**TASK REQUIREMENTS**
Write out again, exactly, the lines below starting at the one with "-- ==== Sys2Proof/Machine/Core.lean" and ending at the one with "count, the leave".
═════ DATA ═════
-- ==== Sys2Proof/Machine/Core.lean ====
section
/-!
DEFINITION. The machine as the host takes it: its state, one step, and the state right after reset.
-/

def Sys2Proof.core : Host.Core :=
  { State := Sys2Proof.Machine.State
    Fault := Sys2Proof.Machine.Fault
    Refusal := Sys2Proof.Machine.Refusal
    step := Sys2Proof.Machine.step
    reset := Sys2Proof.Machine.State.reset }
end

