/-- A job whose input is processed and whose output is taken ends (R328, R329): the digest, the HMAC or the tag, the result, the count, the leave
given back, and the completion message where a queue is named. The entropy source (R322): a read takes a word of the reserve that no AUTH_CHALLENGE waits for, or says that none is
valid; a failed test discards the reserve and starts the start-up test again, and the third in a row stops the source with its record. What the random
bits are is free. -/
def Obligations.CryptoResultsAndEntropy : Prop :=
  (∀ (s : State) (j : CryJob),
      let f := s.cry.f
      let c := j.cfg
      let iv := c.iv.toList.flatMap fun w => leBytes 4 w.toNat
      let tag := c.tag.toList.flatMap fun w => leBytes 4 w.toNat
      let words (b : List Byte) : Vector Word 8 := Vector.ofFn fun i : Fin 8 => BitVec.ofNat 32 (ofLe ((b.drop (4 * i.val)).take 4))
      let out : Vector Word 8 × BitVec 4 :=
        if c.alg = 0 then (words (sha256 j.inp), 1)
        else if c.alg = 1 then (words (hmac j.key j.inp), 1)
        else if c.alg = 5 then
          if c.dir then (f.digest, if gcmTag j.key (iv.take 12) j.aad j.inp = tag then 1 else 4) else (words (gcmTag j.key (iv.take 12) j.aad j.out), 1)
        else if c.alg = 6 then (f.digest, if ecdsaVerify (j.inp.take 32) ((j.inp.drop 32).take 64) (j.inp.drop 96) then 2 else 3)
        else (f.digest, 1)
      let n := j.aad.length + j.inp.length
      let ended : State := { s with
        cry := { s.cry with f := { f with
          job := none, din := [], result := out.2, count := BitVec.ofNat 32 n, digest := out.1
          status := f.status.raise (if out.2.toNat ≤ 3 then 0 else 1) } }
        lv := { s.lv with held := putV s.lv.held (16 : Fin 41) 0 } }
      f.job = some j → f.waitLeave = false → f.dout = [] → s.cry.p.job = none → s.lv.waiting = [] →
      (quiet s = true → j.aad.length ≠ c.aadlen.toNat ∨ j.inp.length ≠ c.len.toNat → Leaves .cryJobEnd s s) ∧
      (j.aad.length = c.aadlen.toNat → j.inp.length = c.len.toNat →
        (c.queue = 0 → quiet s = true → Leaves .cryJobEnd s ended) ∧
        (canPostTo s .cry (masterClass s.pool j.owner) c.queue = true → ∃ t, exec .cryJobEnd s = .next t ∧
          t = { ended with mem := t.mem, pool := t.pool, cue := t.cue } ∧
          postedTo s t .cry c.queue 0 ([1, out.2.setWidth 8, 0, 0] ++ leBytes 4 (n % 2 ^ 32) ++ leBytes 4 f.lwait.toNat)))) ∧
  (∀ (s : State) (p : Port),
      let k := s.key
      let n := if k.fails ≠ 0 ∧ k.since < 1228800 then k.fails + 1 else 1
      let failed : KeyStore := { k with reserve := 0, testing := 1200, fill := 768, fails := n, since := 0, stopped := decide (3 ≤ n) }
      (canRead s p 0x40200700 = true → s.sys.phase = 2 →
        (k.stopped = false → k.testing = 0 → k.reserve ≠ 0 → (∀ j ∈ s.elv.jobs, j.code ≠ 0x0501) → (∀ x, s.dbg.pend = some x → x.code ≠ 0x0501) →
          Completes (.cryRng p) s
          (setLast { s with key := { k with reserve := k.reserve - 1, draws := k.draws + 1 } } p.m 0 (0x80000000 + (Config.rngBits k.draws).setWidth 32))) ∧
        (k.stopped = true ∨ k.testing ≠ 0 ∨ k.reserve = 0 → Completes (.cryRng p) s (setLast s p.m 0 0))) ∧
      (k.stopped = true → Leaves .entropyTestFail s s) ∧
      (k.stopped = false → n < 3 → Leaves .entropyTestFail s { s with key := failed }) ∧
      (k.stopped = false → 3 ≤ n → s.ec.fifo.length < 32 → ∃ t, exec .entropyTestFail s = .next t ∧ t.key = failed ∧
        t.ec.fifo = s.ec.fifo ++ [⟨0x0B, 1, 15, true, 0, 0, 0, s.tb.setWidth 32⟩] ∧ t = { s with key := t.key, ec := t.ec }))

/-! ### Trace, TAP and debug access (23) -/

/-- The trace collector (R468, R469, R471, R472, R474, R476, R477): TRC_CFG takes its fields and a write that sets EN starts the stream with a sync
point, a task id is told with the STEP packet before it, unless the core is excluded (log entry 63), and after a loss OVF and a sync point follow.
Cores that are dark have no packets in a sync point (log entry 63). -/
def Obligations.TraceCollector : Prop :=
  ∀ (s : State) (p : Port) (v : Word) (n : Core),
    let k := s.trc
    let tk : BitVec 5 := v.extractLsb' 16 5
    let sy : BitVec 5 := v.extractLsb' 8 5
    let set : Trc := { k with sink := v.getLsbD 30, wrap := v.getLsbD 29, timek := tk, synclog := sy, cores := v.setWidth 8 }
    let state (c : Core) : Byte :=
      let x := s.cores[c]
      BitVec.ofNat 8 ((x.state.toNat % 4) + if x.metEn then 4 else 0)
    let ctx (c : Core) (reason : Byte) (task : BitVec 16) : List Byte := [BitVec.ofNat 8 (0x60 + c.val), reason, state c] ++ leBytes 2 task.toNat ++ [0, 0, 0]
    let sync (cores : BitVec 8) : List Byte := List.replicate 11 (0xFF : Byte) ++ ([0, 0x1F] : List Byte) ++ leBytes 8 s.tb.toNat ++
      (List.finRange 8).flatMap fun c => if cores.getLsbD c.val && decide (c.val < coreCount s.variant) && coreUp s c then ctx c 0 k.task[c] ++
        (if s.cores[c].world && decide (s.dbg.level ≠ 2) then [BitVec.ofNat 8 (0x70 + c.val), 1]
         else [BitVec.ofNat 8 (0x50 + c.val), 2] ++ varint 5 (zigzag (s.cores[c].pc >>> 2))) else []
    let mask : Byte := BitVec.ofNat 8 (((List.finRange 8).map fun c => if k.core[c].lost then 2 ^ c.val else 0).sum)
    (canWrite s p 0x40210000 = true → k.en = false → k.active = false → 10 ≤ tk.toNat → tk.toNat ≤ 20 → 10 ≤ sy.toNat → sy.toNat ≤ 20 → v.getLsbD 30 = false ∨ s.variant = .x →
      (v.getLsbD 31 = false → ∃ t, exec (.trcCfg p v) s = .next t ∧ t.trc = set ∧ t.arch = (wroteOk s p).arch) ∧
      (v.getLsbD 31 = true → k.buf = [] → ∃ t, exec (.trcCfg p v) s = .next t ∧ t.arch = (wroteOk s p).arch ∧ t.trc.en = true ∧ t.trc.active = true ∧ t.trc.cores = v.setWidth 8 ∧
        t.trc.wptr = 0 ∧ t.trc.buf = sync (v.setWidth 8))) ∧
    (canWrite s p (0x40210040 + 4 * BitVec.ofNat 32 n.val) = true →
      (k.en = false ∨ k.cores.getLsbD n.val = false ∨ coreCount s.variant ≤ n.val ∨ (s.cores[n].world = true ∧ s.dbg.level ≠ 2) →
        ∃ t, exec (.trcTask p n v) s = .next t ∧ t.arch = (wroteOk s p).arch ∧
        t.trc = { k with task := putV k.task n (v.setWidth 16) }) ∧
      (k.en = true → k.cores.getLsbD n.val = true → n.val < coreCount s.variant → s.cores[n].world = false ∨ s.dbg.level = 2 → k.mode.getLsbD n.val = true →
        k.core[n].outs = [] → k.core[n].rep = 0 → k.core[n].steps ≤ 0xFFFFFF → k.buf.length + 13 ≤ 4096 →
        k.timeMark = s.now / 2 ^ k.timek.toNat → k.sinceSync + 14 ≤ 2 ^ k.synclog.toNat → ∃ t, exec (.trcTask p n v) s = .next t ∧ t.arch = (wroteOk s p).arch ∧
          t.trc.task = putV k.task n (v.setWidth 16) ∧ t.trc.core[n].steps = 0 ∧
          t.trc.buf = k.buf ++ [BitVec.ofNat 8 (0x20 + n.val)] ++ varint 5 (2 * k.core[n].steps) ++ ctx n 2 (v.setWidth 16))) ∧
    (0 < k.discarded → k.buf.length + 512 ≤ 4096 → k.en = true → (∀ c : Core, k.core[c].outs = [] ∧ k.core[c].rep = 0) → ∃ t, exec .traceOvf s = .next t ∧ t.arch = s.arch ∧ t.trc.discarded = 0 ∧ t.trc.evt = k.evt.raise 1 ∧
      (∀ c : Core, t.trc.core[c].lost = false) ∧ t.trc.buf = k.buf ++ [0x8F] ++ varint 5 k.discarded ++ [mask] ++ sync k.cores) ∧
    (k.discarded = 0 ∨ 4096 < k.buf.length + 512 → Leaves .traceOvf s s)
═════
═════ DATA ═════
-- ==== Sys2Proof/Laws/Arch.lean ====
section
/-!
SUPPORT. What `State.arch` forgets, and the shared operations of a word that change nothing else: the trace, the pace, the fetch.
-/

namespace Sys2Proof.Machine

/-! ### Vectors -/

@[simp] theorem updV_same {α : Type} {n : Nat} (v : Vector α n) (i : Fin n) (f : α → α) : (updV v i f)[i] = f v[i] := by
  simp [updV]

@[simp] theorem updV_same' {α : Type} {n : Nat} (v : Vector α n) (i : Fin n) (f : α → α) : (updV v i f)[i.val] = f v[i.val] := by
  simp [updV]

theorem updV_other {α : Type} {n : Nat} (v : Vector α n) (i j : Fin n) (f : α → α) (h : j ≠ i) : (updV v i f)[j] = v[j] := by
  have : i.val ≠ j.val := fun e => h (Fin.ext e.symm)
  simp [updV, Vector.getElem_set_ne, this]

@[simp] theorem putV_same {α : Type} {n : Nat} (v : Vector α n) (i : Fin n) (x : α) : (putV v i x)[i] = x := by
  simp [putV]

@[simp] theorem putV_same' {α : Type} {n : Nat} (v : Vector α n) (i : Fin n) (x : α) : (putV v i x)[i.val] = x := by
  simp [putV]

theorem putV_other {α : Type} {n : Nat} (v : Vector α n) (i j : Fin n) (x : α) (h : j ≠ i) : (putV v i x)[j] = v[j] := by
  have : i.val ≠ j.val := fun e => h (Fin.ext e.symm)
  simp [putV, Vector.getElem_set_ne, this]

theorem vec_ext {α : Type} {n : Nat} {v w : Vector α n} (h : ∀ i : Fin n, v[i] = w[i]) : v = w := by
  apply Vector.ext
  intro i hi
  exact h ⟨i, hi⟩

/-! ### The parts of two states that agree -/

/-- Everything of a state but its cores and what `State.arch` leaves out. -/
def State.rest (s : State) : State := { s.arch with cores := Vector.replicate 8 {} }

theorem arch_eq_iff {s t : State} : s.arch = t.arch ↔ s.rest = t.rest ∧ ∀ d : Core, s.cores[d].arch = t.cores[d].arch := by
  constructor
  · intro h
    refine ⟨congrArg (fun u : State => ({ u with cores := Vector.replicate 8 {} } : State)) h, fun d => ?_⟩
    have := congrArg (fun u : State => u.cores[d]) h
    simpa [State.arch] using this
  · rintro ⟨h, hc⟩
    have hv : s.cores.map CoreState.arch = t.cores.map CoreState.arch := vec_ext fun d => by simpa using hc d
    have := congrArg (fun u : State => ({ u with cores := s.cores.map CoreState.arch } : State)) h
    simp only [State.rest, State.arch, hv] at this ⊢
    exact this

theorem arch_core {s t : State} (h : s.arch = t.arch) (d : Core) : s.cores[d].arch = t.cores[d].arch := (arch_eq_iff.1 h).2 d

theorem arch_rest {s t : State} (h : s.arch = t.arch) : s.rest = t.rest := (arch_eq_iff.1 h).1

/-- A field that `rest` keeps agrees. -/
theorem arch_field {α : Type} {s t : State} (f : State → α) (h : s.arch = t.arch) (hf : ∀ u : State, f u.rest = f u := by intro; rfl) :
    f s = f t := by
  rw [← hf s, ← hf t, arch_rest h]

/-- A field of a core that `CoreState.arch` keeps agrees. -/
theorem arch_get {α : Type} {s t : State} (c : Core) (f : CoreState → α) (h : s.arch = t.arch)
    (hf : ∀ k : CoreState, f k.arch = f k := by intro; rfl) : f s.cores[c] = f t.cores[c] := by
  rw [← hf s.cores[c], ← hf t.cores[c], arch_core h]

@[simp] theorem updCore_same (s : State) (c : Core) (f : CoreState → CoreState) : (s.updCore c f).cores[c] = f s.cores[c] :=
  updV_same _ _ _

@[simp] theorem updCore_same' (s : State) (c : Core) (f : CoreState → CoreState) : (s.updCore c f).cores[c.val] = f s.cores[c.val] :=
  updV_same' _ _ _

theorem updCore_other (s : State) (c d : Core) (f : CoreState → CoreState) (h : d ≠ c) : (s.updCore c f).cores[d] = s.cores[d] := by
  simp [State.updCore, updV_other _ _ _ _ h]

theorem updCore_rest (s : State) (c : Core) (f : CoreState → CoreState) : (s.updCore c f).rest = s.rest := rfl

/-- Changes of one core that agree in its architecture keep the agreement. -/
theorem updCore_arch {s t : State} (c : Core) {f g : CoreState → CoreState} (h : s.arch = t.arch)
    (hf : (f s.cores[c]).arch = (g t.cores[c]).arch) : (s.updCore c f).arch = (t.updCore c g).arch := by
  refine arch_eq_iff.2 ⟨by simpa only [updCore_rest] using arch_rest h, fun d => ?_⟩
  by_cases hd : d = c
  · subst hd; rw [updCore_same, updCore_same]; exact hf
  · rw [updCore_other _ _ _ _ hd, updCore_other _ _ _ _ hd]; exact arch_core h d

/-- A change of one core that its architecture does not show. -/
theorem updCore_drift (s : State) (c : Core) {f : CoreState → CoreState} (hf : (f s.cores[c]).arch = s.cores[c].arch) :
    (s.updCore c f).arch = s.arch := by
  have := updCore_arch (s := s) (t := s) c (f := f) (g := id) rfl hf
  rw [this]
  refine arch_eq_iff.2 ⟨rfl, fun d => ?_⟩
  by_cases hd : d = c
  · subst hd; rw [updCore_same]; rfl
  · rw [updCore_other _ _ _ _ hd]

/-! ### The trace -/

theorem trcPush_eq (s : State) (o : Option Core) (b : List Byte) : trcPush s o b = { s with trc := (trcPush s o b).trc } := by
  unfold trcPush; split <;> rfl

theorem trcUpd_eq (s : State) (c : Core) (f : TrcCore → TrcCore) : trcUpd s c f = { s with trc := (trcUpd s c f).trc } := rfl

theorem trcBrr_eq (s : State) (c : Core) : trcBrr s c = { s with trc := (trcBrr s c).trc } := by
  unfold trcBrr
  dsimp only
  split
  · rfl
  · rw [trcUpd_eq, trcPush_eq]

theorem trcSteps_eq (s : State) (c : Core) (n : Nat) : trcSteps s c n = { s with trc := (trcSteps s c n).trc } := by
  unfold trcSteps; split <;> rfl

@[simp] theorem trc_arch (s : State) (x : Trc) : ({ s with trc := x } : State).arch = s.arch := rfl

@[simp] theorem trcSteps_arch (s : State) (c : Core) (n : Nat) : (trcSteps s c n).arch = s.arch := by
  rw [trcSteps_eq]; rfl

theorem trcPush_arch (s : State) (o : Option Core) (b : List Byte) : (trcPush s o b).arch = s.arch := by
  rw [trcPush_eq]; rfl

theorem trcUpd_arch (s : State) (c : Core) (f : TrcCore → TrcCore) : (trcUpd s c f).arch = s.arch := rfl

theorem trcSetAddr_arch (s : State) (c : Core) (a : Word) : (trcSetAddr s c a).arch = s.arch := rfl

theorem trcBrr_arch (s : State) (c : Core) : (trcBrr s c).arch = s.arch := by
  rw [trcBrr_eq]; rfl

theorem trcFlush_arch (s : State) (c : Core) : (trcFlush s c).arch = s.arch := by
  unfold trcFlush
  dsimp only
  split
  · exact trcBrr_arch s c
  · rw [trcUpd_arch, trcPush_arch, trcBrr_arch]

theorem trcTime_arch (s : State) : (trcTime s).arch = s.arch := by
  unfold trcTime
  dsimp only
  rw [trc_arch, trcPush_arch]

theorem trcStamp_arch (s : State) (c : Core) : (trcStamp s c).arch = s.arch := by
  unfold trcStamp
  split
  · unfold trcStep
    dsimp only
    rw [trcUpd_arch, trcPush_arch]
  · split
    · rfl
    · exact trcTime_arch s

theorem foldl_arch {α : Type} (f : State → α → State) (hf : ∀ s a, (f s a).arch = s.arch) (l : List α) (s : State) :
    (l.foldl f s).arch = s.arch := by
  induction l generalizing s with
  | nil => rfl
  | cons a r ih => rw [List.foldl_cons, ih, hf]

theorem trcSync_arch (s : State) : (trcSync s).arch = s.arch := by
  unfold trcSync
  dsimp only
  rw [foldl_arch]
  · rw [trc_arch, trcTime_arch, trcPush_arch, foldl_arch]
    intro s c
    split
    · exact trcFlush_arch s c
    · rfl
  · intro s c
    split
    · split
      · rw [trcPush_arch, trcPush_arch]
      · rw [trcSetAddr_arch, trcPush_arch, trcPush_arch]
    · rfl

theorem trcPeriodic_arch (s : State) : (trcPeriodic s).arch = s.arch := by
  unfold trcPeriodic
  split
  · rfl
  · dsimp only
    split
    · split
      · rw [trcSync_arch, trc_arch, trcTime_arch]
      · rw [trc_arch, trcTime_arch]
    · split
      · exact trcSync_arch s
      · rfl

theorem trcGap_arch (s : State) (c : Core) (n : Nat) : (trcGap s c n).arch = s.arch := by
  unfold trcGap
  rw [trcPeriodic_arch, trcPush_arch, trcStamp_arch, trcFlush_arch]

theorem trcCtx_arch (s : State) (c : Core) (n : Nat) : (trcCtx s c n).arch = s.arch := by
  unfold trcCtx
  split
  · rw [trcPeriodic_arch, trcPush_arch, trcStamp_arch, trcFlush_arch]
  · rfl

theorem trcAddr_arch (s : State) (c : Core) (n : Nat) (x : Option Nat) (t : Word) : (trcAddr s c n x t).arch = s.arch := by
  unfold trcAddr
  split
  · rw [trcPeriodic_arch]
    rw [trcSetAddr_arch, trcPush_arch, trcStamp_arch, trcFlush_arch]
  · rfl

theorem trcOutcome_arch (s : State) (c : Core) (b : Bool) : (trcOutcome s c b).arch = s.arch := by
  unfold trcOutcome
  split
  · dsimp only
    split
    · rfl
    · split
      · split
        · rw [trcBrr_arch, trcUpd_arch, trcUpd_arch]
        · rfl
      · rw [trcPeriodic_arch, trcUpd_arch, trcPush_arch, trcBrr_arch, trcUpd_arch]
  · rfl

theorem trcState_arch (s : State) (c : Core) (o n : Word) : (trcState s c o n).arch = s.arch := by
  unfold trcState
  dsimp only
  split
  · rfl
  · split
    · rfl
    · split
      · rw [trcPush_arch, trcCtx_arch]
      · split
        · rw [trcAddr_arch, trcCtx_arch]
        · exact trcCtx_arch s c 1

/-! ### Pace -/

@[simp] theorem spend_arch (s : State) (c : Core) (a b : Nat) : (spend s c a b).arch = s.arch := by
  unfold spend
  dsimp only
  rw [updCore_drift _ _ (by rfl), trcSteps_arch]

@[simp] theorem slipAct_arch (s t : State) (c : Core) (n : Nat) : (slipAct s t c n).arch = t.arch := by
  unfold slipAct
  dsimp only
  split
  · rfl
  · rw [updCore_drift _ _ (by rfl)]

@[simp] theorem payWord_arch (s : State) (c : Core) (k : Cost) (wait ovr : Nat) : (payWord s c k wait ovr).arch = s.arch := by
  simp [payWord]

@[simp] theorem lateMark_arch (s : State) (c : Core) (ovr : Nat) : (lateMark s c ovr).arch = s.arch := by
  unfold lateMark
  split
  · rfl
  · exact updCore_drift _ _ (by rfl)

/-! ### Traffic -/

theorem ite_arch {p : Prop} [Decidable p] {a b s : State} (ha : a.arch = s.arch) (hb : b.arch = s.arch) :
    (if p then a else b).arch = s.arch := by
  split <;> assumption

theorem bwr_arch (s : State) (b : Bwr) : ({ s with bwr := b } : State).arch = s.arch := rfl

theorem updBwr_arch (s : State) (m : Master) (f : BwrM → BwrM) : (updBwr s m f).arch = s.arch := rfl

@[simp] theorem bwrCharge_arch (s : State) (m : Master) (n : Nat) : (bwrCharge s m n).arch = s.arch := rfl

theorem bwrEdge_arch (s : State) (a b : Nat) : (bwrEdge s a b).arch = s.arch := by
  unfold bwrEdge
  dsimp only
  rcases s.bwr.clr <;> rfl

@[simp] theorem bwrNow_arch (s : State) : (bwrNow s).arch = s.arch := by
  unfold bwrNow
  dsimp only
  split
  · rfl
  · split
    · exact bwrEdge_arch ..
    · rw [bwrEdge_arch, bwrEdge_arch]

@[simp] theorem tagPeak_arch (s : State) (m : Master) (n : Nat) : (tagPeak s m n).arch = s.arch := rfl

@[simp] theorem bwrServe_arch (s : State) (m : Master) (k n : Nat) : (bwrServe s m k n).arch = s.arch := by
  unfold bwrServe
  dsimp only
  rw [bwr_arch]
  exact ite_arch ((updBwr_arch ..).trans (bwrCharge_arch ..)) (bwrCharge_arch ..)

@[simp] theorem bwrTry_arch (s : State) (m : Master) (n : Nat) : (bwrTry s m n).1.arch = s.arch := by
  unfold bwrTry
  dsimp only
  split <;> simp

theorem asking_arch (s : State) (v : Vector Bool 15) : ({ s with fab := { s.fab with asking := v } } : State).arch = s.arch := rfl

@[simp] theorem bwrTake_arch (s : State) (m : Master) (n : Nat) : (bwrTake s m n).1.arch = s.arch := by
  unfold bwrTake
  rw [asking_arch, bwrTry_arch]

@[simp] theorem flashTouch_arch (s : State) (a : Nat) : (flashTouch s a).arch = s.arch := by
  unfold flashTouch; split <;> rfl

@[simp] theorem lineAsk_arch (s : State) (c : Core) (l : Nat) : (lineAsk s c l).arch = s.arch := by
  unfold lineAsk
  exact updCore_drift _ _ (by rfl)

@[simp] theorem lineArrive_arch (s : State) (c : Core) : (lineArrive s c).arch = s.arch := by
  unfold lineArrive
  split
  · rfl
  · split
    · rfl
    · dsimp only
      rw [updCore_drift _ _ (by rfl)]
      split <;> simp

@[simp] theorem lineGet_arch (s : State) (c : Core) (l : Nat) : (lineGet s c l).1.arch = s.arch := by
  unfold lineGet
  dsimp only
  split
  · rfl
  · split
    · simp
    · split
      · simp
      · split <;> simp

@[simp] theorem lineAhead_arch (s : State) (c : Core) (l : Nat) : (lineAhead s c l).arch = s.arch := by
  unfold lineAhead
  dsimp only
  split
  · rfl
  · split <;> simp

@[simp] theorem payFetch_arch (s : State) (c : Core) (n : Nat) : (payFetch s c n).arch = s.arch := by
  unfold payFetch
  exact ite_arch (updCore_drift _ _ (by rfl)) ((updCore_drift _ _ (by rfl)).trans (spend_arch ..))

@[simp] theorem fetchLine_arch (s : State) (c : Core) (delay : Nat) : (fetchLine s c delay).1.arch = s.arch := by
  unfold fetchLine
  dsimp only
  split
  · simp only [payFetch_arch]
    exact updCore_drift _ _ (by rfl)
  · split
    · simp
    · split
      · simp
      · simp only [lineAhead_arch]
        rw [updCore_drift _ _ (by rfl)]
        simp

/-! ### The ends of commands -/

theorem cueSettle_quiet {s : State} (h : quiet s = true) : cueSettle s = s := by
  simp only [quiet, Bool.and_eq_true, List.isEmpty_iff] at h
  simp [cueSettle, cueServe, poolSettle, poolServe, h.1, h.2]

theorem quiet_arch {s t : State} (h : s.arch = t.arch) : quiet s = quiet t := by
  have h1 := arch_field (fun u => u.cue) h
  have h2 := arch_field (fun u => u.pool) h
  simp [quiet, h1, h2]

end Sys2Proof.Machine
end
═════
**ANSWER BOX**
-- ==== Sys2Proof/Machine/Core.lean ====
section
/-!
DEFINITION. The machine as the host takes it: its state, one step, and the state right after reset.
-/

def Sys2Proof.core : Host.Core :=
  { State := Sys2Proof.Machine.State
    Fault := Sys2Proof.Machine.Fault
    Refusal := Sys2Proof.Machine.Refusal
    step := Sys2Proof.Machine.step
    reset := Sys2Proof.Machine.State.reset }
end

/-- A job whose input is processed and whose output is taken ends (R328, R329): the digest, the HMAC or the tag, the result, the count, the leave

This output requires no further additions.